The ability to intelligently converse with humans has been one of the fundamental objectives in the pursuit of artificial intelligence, and dialog systems are one of the prime user-facing applications of NLP technology. Task-oriented dialog systems in particular have been designed to assist or replace human operators in focused problems and domains with well-defined goals. However, designing and bootstrapping such systems that are able to cover multiple languages and/or domains without performance degradation, or even just collecting data for training and evaluation, is known to be notoriously difficult. In this talk, I will first point to the main gaps and challenges of modern task-oriented dialog systems, including the sheer lack of multilingual datasets and lack of cultural adaptation, which result in culturally biased, inequitable, English-centric, and non-adaptive systems. I will then follow up by describing new data collection protocols that enable creation of high-quality culturally adapted multi-parallel multilingual data. The new datasets unlock the potential for unprecedented quantitative and qualitative evaluation and analyses of multilingual performance disparities. I will then delve deeper into current performance and (cultural) diversity gaps and disparities in multilingual multi-domain dialog systems, and provide a quick overview of the latest algorithmic developments aiming to reduce the detected gaps.

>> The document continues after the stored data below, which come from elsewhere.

/-- A unit with a completion monitor (R44, R46): a core cell, a U-cell by its cluster, an X-cell, a sequencer. -/
inductive UnitId where
  | core (col : Fin 64) (row : Fin 40)
  | ucell (cl : Fin 256)
  | xcell (x : Fin 128)
  | seq (n : Fin 16)
deriving DecidableEq, Repr

/-- The sequencer configuration registers that R216 protects. -/
inductive PsqCfgReg where
  | entry | cfg | wcfg | spillBase | spillLimit | daper | voteCfg
deriving DecidableEq, Repr

/-- The slice setting registers that R232 protects. -/
inductive PslReg where
  | cfg | posLead | posTrail | posDen | posStrb | dskTx | dskRx | rxalign | eq
deriving DecidableEq, Repr

/-- What a calibration measures (R240, R241): the median round trips in steps, or no usable marker. -/
inductive CalOutcome where
  | measured (rH rL : BitVec 17)
  | noMarker
deriving DecidableEq, Repr

/-- A queue: a capture queue FQ00 to FQ63 or a stream queue SQ0 to SQ7. -/
inductive QueueId where
  | capture (k : Fin 64)
  | stream (j : Fin 8)
deriving DecidableEq, Repr

/-- A duplicated queue pointer (R295). -/
inductive PtrId where
  | wptr | rptr | tptr
deriving DecidableEq, Repr

/-- The queue, fail-region and source configuration registers that R275 protects. -/
inductive FcqReg where
  | qCfg (k : Fin 64)
  | frBase (k : Fin 64)
  | frSize (k : Fin 64)
  | frBmcfg (k : Fin 64)
  | frTbase (k : Fin 64)
  | srcCfg (x : Fin 128)
  | srcCred (x : Fin 128)
deriving DecidableEq, Repr

/-- A unit of the fail-line store (R318): the cells of a row group or of a column group, or a must line. -/
inductive StoreUnit where
  | rowCells (r : BitVec 16)
  | colCells (c : BitVec 14)
  | mustRow (r : BitVec 16)
  | mustCol (c : BitVec 14)
deriving DecidableEq, Repr

/-- What goes wrong with a packet: nothing, a parity error in its header or in another flit, with the router that finds it (R359), or a completion of the host other than a
successful one, with its status, 0 for a poisoned payload (R569, R595). -/
inductive LinkFault where
  | none
  | header (r : Fin 64)
  | body (r : Fin 64)
  | host (status : Fin 8)
deriving DecidableEq, Repr

/-- The width of a write in BAR0: 4 or 8 bytes, or byte enables that do not cover a whole dword (R565). -/
inductive WriteSize where
  | dword
  | qword
  | part
deriving DecidableEq, Repr

/-- What an NI puts into a request beside its address: the data of a write, none for a read, and the parity error that the request meets on its way (R355, R359). -/
structure RequestBody where
  write : Option (List Byte)
  link  : LinkFault
deriving DecidableEq, Repr

/-- Items that a producer writes of a packet, and whether they are the last of it (R298). -/
structure PacketPart where
  items : List Word
  last  : Bool
deriving DecidableEq, Repr
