-- ==== Sys2Proof/Machine/RegFields.lean ====
section
/-! DEFINITION. The offsets of the BAR0 registers and the places of their fields, by the names the register tables of spec/ give them
(`R.X` an offset, `F.X.Y` field Y of register X), for the meanings to read like the spec. -/

namespace Sys2Proof.Machine
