-- ==== Sys2Proof/Machine/Regs.lean ====
section
/-! DEFINITION. Reading and writing the state's parts by name: registers and their fields, sequencers, slices, cells, sources and
queues. Every meaning goes through these. -/

namespace Sys2Proof.Machine

/-- The stored value of the register at BAR0 offset `off`. -/
def State.reg (s : State) (off : Nat) : Wide := mget resetVal off s.regs

/-- `s` with `v` stored in the register at BAR0 offset `off`. -/
def State.setReg (s : State) (off : Nat) (v : Wide) : State := { s with regs := mset resetVal off v s.regs }

/-- Field `f` of its register, as a number. -/
def State.fld (s : State) (f : Fld) : Nat := getBits (s.reg f.off) f.lo f.w

/-- Whether the one-bit field `f` is 1. -/
def State.bit (s : State) (f : Fld) : Bool := s.fld f == 1

/-- `s` with field `f` set to `x`; the register's other fields keep their values. -/
def State.setFld (s : State) (f : Fld) (x : Nat) : State := s.setReg f.off (putBits (s.reg f.off) f.lo f.w x)

/-- Fields of `f` set in order. -/
def State.setFlds (s : State) (xs : List (Fld × Nat)) : State := xs.foldl (fun t x => t.setFld x.1 x.2) s

/-- `s` with the counter field `f` increased by `n`, held at its largest value. -/
def State.addSat (s : State) (f : Fld) (n : Nat) : State := s.setFld f (satAt (2 ^ f.w - 1) (s.fld f + n))

/-- `f` applied when `b` holds. -/
def State.iff (s : State) (b : Bool) (f : State → State) : State := if b then f s else s

/-- `s` with one more free value taken. [DESIGN CHOICE 2] -/
def State.tookFree (s : State) : State := { s with free := s.free + 1 }

/-- Sequencer `n` and its site. -/
def State.getPsq (s : State) (n : Nat) : Psq := mget (fun _ => Psq.reset) n s.psq

/-- `s` with sequencer `n` replaced. -/
def State.setPsq (s : State) (n : Nat) (p : Psq) : State := { s with psq := mset (fun _ => Psq.reset) n p s.psq }

/-- The value in effect of the register of sequencer `n` at BAR0 offset `off`: one written since the last ARM or SERVICE does not act before the next (R216). -/
def State.effReg (s : State) (n off : Nat) : Wide :=
  match (s.getPsq n).held.find? (fun e => e.1 == off) with
  | some e => e.2
  | none => s.reg off

/-- The field `f` of a register of sequencer `n` as it is in effect (R216). -/
def State.effFld (s : State) (n : Nat) (f : Fld) : Nat := getBits (s.effReg n f.off) f.lo f.w

/-- The one-bit field `f` of a register of sequencer `n` as it is in effect (R216). -/
def State.effBit (s : State) (n : Nat) (f : Fld) : Bool := s.effFld n f == 1

/-- The register of sequencer `n` at offset `off` is about to be written: what it holds stays in effect until the next ARM or SERVICE (R216). -/
def State.holdReg (s : State) (n off : Nat) : State :=
  let p := s.getPsq n
  if p.held.any (fun e => e.1 == off) then s else s.setPsq n { p with held := (off, s.reg off) :: p.held }

/-- Slice `k`. -/
def State.slice (s : State) (k : Nat) : Slice := mget (fun _ => Slice.reset) k s.slices

/-- `s` with slice `k` replaced. -/
def State.setSlice (s : State) (k : Nat) (x : Slice) : State := { s with slices := mset (fun _ => Slice.reset) k x s.slices }

/-- Capture source `x`. -/
def State.source (s : State) (x : Nat) : Source := mget (fun _ => Source.reset) x s.sources

/-- `s` with capture source `x` replaced. -/
def State.setSource (s : State) (x : Nat) (v : Source) : State :=
  { s with sources := mset (fun _ => Source.reset) x v s.sources }

/-- Capture queue `k`. -/
def State.queue (s : State) (k : Nat) : CapQueue := mget (fun _ => CapQueue.reset) k s.queues

/-- `s` with capture queue `k` replaced. -/
def State.setQueue (s : State) (k : Nat) (q : CapQueue) : State := { s with queues := mset (fun _ => CapQueue.reset) k q s.queues }

/-- Stream queue `j`. -/
def State.stream (s : State) (j : Nat) : StreamQueue := mget (fun _ => StreamQueue.initial) j s.streams

/-- `s` with stream queue `j` replaced. -/
def State.setStream (s : State) (j : Nat) (q : StreamQueue) : State :=
  { s with streams := mset (fun _ => StreamQueue.initial) j q s.streams }

/-- The fail packets of X-cell `x` on their way to its capture queue, oldest first. -/
def State.xPkt (s : State) (x : Nat) : List CapPkt := mget (fun _ => []) x s.xPkts

/-- `s` with the fail packets of X-cell `x` replaced. -/
def State.setXPkt (s : State) (x : Nat) (l : List CapPkt) : State := { s with xPkts := mset (fun _ => []) x l s.xPkts }

/-- The registers of the fabric cell in slot `k` (slots as R153 numbers them). -/
def State.cell (s : State) (k : Nat) : CellRegs := mget (fun _ => CellRegs.zero) k s.fab.cells

/-- `s` with the registers of slot `k` replaced at once. -/
def State.setCell (s : State) (k : Nat) (c : CellRegs) : State :=
  { s with fab := { s.fab with cells := mset (fun _ => CellRegs.zero) k c s.fab.cells } }

/-- What the coming tick edge registers in slot `k`, when the cell has issued in this tick. -/
def State.cellNxt (s : State) (k : Nat) : Option CellRegs := mget (fun _ => none) k s.fab.nxt

/-- `s` with `c` to be registered in slot `k` at the coming tick edge. -/
def State.setNxt (s : State) (k : Nat) (c : CellRegs) : State :=
  { s with fab := { s.fab with nxt := mset (fun _ => none) k (some c) s.fab.nxt } }

/-- The context pointers of slot `k`. -/
def State.ctxOf (s : State) (k : Nat) : CtxRegs := mget (fun _ => CtxRegs.zero) k s.fab.ctx

/-- `s` with the context pointers of slot `k` replaced. -/
def State.setCtx (s : State) (k : Nat) (c : CtxRegs) : State :=
  { s with fab := { s.fab with ctx := mset (fun _ => CtxRegs.zero) k c s.fab.ctx } }

/-- The select of site `n` that waits behind one due in the present tick (R37). -/
def State.selWaiting (s : State) (n : Nat) : Option Nat := mget (fun _ => (none : Option Nat)) n s.fab.selHeld

/-- `s` with the select of site `n` that waits behind one due in the coming tick replaced. -/
def State.setSelWaiting (s : State) (n : Nat) (c : Option Nat) : State :=
  { s with fab := { s.fab with selHeld := mset (fun _ => none) n c s.fab.selHeld } }

/-- Word `w` (0 to 12) of the context store of slot `k` (R76). -/
def State.storeWord (s : State) (k w : Nat) : Wide := mget (fun _ => 0) (16 * k + w) s.fab.store

/-- Whether slot `k` holds an A-cell or B-cell, of which its cluster's U-cell keeps a shadow (R60, R103). -/
def hasShadow (k : Nat) : Bool := decide (k < 2560) && !(k % 2 == 0 && k / 64 % 5 == 2)

/-- Word `w` of the U-cell's shadow of the context store of slot `k` (R103). -/
def State.shadowWord (s : State) (k w : Nat) : Wide := mget (fun _ => 0) (16 * k + w) s.fab.shadow

/-- `s` with word `w` of the context store of slot `k` replaced, and of its shadow with it (R103). -/
def State.setStoreWord (s : State) (k w : Nat) (v : Wide) : State :=
  { s with fab := { s.fab with store := mset (fun _ => 0) (16 * k + w) v s.fab.store,
                               shadow := if hasShadow k then mset (fun _ => 0) (16 * k + w) v s.fab.shadow else s.fab.shadow } }

/-- The LOADED flag of context `c` of slot `k` (R76). -/
def State.loadedFlag (s : State) (k c : Nat) : Bool := mget (fun _ => false) (8 * k + c) s.fab.loadedFl

/-- The LOADED flag of context `c` in the U-cell's shadow of slot `k` (R103). -/
def State.shadowFlag (s : State) (k c : Nat) : Bool := mget (fun _ => false) (8 * k + c) s.fab.shadowFl

/-- `s` with the LOADED flag of context `c` of slot `k` replaced, and of its shadow with it (R103). -/
def State.setLoadedFlag (s : State) (k c : Nat) (b : Bool) : State :=
  { s with fab := { s.fab with loadedFl := mset (fun _ => false) (8 * k + c) b s.fab.loadedFl,
                               shadowFl := if hasShadow k then mset (fun _ => false) (8 * k + c) b s.fab.shadowFl else s.fab.shadowFl } }

/-- Third `t` of the routing word of context `c` at position `p` (R129). -/
def State.routeThird (s : State) (p c t : Nat) : Wide := mget (fun _ => 0) (24 * p + 3 * c + t) s.fab.route

/-- `s` with third `t` of the routing word of context `c` at position `p` replaced, its parity made good. -/
def State.setRouteThird (s : State) (p c t : Nat) (v : Wide) : State :=
  { s with fab := { s.fab with route := mset (fun _ => 0) (24 * p + 3 * c + t) v s.fab.route,
                               routeBad := mset (fun _ => false) (24 * p + 3 * c + t) false s.fab.routeBad } }

/-- Whether third `t` of the routing word of context `c` at position `p` fails its parity check (R133). -/
def State.routeFault (s : State) (p c t : Nat) : Bool := mget (fun _ => false) (24 * p + 3 * c + t) s.fab.routeBad

/-- Physical word `a` of the M-cell of cluster `m`: 0 to 4,095 the main words, then the spare rows (R92, R156). -/
def State.mword (s : State) (m a : Nat) : MWord := mget (fun _ => MWord.zero) (4352 * m + a) s.fab.marr

/-- `s` with physical word `a` of the M-cell of cluster `m` replaced. -/
def State.setMword (s : State) (m a : Nat) (v : MWord) : State :=
  { s with fab := { s.fab with marr := mset (fun _ => MWord.zero) (4352 * m + a) v s.fab.marr } }

/-- The stream buffer of X-cell `x`. -/
def State.xsBuf (s : State) (x : Nat) : XsBuf := mget (fun _ => XsBuf.zero) x s.fab.xs

/-- `s` with the stream buffer of X-cell `x` replaced. -/
def State.setXsBuf (s : State) (x : Nat) (b : XsBuf) : State :=
  { s with fab := { s.fab with xs := mset (fun _ => XsBuf.zero) x b s.fab.xs } }

/-- Solver lane `l`. -/
def State.lane (s : State) (l : Nat) : SlvLane := mget (fun _ => SlvLane.reset) l s.slv.lanes

/-- `s` with solver lane `l` replaced. -/
def State.setLane (s : State) (l : Nat) (v : SlvLane) : State :=
  { s with slv := { s.slv with lanes := mset (fun _ => SlvLane.reset) l v s.slv.lanes } }

/-- Repair region `g`. -/
def State.srgn (s : State) (g : Nat) : SlvRgn := mget (fun _ => SlvRgn.reset) g s.slv.rgns

/-- `s` with repair region `g` replaced. -/
def State.setSrgn (s : State) (g : Nat) (v : SlvRgn) : State :=
  { s with slv := { s.slv with rgns := mset (fun _ => SlvRgn.reset) g v s.slv.rgns } }

/-- Cascade port `p`. -/
def State.cport (s : State) (p : Nat) : CscPort := mget (fun _ => CscPort.reset) p s.csc.ports

/-- `s` with cascade port `p` replaced. -/
def State.setCport (s : State) (p : Nat) (v : CscPort) : State :=
  { s with csc := { s.csc with ports := mset (fun _ => CscPort.reset) p v s.csc.ports } }

/-- Whether site `n` is ARMED, RUNNING or PAUSED. -/
def State.siteActive (s : State) (n : Nat) : Bool :=
  match (s.getPsq n).mode with
  | .armed | .running | .paused => true
  | .none | .safeHold => false

end Sys2Proof.Machine
end

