-- ==== Sys2Proof/Machine/Fabric.lean ====
section
/-! DEFINITION. The fabric's geometry, which cell works at which position, the words that cells and routing present, and the routing
checker (R8 to R11, R60, R73, R122 to R143). A position is numbered 64 × (row + 1) + column; cells are numbered by their slots (R153). -/

namespace Sys2Proof.Machine

/-- The cell types of R61. -/
inductive CellType where
  | a | b | m | u | x
deriving DecidableEq, Repr

/-- The cluster of core cell (col, row) (R8). -/
def clusterOf (col row : Nat) : Nat := 32 * (row / 5) + col / 2

/-- The local index of core cell (col, row) in its cluster (R60). -/
def localOf (col row : Nat) : Nat := 2 * (row % 5) + col % 2

/-- The type of the core cell at local index `i` (R60). -/
def coreType (i : Nat) : CellType :=
  if i = 3 ∨ i = 5 ∨ i = 7 then .b else if i = 4 then .m else .a

/-- The type of the cell in slot `k`. -/
def slotType (k : Nat) : CellType :=
  if k < 2560 then coreType (localOf (k % 64) (k / 64)) else if k < 2816 then .u else .x

/-- The slot of the cell that sits at position `p`. -/
def slotAt (p : Nat) : Nat :=
  if p < 64 then 2816 + p else if p < 2624 then p - 64 else 2880 + (p - 2624)

/-- The position of the core cell or X-cell in slot `k`. -/
def posOfSlot (k : Nat) : Nat := if k < 2560 then k + 64 else if k < 2880 then k - 2816 else 2624 + (k - 2880)

/-- The slot of the core cell at local index `i` of cluster `n` (R9). -/
def coreSlot (n i : Nat) : Nat := 64 * (5 * (n / 32) + i / 2) + 2 * (n % 32) + i % 2

/-- The slot of the M-cell of cluster `n`. -/
def mSlot (n : Nat) : Nat := coreSlot n 4

/-- The slot of X-cell `x`. -/
def xSlot (x : Nat) : Nat := 2816 + x

/-- SOURCE of the cell in slot `k` (R542). -/
def srcSlot (k : Nat) : Nat :=
  if 2560 ≤ k ∧ k < 2816 then srcUcell (k - 2560) else srcPosition (posOfSlot k / 64) (posOfSlot k % 64)

/-- The region of position `p`, 0 when in none (R136). -/
def State.posRegion (s : State) (p : Nat) : Nat :=
  if p < 64 then s.fld (F.FAB_RGN_XMAP.REGION p)
  else if p < 2624 then s.fld (F.FAB_RGN_MAP.REGION (clusterOf (p % 64) (p / 64 - 1)))
  else s.fld (F.FAB_RGN_XMAP.REGION (64 + (p - 2624)))

/-- The STATE of region `g` (R140); region 0 reads as EMPTY. -/
def State.rgnState (s : State) (g : Nat) : Nat := if g = 0 then 0 else s.fld (F.FAB_RGN_DESC.STATE g)

/-- The site that owns region `g`. -/
def State.rgnSite (s : State) (g : Nat) : Nat := s.fld (F.FAB_RGN_DESC.SITE g)

/-- The regions of site `n` that are not EMPTY (R161). -/
def State.siteRegions (s : State) (n : Nat) : List Nat :=
  (List.range 64).filter (fun g => g != 0 && s.rgnState g != 0 && s.rgnSite g == n)

/-- The clusters of region `g`. -/
def State.rgnClusters (s : State) (g : Nat) : List Nat := (List.range 256).filter (fun c => s.fld (F.FAB_RGN_MAP.REGION c) == g)

/-- The X-cells of region `g`. -/
def State.rgnXcells (s : State) (g : Nat) : List Nat := (List.range 128).filter (fun x => s.fld (F.FAB_RGN_XMAP.REGION x) == g)

/-- The slots of the cells of region `g`: core cells, U-cells and X-cells. -/
def State.rgnSlots (s : State) (g : Nat) : List Nat :=
  (s.rgnClusters g).flatMap (fun c => (List.range 10).map (coreSlot c) ++ [2560 + c]) ++ (s.rgnXcells g).map xSlot

/-- The positions of region `g`. -/
def State.rgnPositions (s : State) (g : Nat) : List Nat :=
  (s.rgnClusters g).flatMap (fun c => (List.range 10).map (fun i => coreSlot c i + 64)) ++
  (s.rgnXcells g).map (fun x => posOfSlot (xSlot x))

/-- The slot of the cell that drives position `p`: the U-cell while it stands in, else the position's own cell (R10, R104). -/
def State.driver (s : State) (p : Nat) : Nat :=
  let k := slotAt p
  if k < 2560 then
    let c := clusterOf (k % 64) (k / 64)
    if s.fld (F.FAB_CL_STAT.U_STATE c) = 2 ∧ s.fld (F.FAB_CL_STAT.U_TARGET c) = localOf (k % 64) (k / 64) then 2560 + c else k
  else k

/-- The position that the cell in slot `k` works at: none for an idle U-cell and for a cell a U-cell stands in for. -/
def State.workPos (s : State) (k : Nat) : Option Nat :=
  if 2560 ≤ k ∧ k < 2816 then
    let c := k - 2560
    if s.fld (F.FAB_CL_STAT.U_STATE c) = 2 then some (coreSlot c (s.fld (F.FAB_CL_STAT.U_TARGET c)) + 64) else none
  else if s.driver (posOfSlot k) = k then some (posOfSlot k) else none

/-- Word `w` of the context store that the cell working at position `p` executes from: its own, or a stand-in's shadow of it (R103, R104). -/
def State.workWord (s : State) (p w : Nat) : Wide :=
  if s.driver p = slotAt p then s.storeWord (slotAt p) w else s.shadowWord (slotAt p) w

/-- The LOADED flag of context `c` that the cell working at position `p` goes by (R103, R104). -/
def State.workLoaded (s : State) (p c : Nat) : Bool :=
  if s.driver p = slotAt p then s.loadedFlag (slotAt p) c else s.shadowFlag (slotAt p) c

/-- The static word of the cell at position `p` (R77); a stand-in uses its shadow of its target's (R104). -/
def State.staticWord (s : State) (p : Nat) : Wide := s.workWord p 8

/-- EN of position `p` (R77). -/
def State.cellEn (s : State) (p : Nat) : Bool := getBits (s.staticWord p) 0 1 == 1

/-- Whether the cell at position `p` is a routed-clock B-cell (R113). -/
def State.isRclk (s : State) (p : Nat) : Bool := slotType (slotAt p) == .b && getBits (s.staticWord p) 2 1 == 1

/-- The active context of the cell that drives position `p`; a routed-clock cell always runs context 0 (R114). -/
def State.activeCtx (s : State) (p : Nat) : Nat := if s.isRclk p then 0 else (s.ctxOf (s.driver p)).active

/-- Whether the present tick is an issue tick of PHASE `ph` of site `n` (R73): the site runs and (N - PHASE) mod r is 0. -/
def State.issueTick (s : State) (n ph : Nat) : Bool :=
  let p := s.getPsq n
  p.mode == .running && (p.nRun + 64 * p.rep - ph) % p.rep == 0

/-- Whether the cell at position `p` issues in the present tick: its region is LIVE and the tick is one of its site's issue ticks. -/
def State.posIssues (s : State) (p : Nat) : Bool :=
  let g := s.posRegion p
  s.fckOn && s.rgnState g == 3 && s.issueTick (s.rgnSite g) (getBits (s.staticWord p) 10 6)

/-- Whether a cell of type `ty` has opcode `o` (R86, R90, R93, R102, R107). -/
def opcodeKnown (ty : CellType) (o : Nat) : Bool :=
  let inA := o ≤ 0x0D || (0x10 ≤ o && o ≤ 0x13) || (0x18 ≤ o && o ≤ 0x1B) || o == 0x20 || o == 0x21 || (0x24 ≤ o && o ≤ 0x27)
  let inB := o ≤ 1 || (0x40 ≤ o && o ≤ 0x4B) || (0x50 ≤ o && o ≤ 0x52) || (0x54 ≤ o && o ≤ 0x56)
  match ty with
  | .a => inA
  | .b => inB
  | .u => inA || inB
  | .m => o == 0 || o == 0x80
  | .x => o == 0 || o == 0xC0

/-- Which of operands a, b and c an A-cell or B-cell operation consumes (R86, R90). -/
def opReads (o : Nat) : Bool × Bool × Bool :=
  if o = 0 ∨ o = 0x1B ∨ o = 0x45 ∨ o = 0x56 then (false, false, false)
  else if o = 1 ∨ o = 0x25 ∨ o = 0x27 ∨ (0x46 ≤ o ∧ o ≤ 0x48) ∨ o = 0x54 ∨ o = 0x55 then (true, false, false)
  else if o = 9 ∨ o = 0x21 then (true, true, true)
  else (true, true, false)

/-- Whether operand select code `c` is one that cell type `ty` has (R69). -/
def selectKnown (ty : CellType) (c : Nat) : Bool :=
  match ty with
  | .a => c ≤ 0xC
  | .b => c ≤ 0xB || c == 0xD || c == 0xE
  | .u => c ≤ 0xE
  | .m => c ≤ 3 || c == 8 || c == 9 || c == 0xA
  | .x => c ≤ 3 || c == 0xA

/-- Whether a function word is invalid for its cell type (R72): an unknown opcode, an invalid modifier or parameter, an invalid select
of a consumed operand, or a reserved bit that is 1. -/
def fnInvalid (ty : CellType) (fn : Wide) : Bool :=
  let o := getBits fn 56 8
  let sel (i : Nat) : Bool := selectKnown ty (getBits fn i 4)
  !opcodeKnown ty o ||
  match ty with
  | .a | .b | .u =>
    let r := opReads o
    getBits fn 32 4 != 0 || (o == 8 && getBits fn 36 4 ≥ 8) || (o == 0x49 && getBits fn 0 3 ≥ 6) ||
    (r.1 && !sel 52) || (r.2.1 && !sel 48) || (r.2.2 && !sel 44)
  | .m =>
    let m0 := getBits fn 38 2
    let m1 := getBits fn 36 2
    getBits fn 28 8 != 0 || getBits fn 12 4 != 0 ||
    (o == 0x80 && ((m0 != 0 && !sel 52) || (m0 ≥ 2 && !sel 48) || (m1 != 0 && !sel 44) || (m1 ≥ 2 && !sel 40)))
  | .x =>
    getBits fn 0 37 != 0 ||
    (o == 0xC0 && ((getBits fn 39 1 == 1 && (!sel 52 || !sel 48)) || (getBits fn 38 1 == 1 && (!sel 44 || !sel 40))))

Vasyl Starko, Ukrainian Catholic University, Ukraine

Andriy Rysin, Independent researcher, USA

Topic: BRUK Team’s Resources for Ukrainian Corpus Creation

 

The talk will focus on the key resources and tools developed by the BRUK team for the automatic processing of Ukrainian texts, especially for building Ukrainian corpora. The resources include:
* BRUK (Ukrainian Brown Corpus, a projected one-million-word POS gold standard)
* VESUM (A Large Electronic Dictionary of Ukrainian, over 420,000 lemmas and counting, for POS tagging)
* USL (Ukrainian Semantic Lexicon for semantic tagging).
The tools come in the form of the NLP_UK suite for Ukrainian text tokenization, lemmatization, POS tagging, and cleaning. The application of NLP_UK to build multiple iterations of the GRAC corpus will be discussed.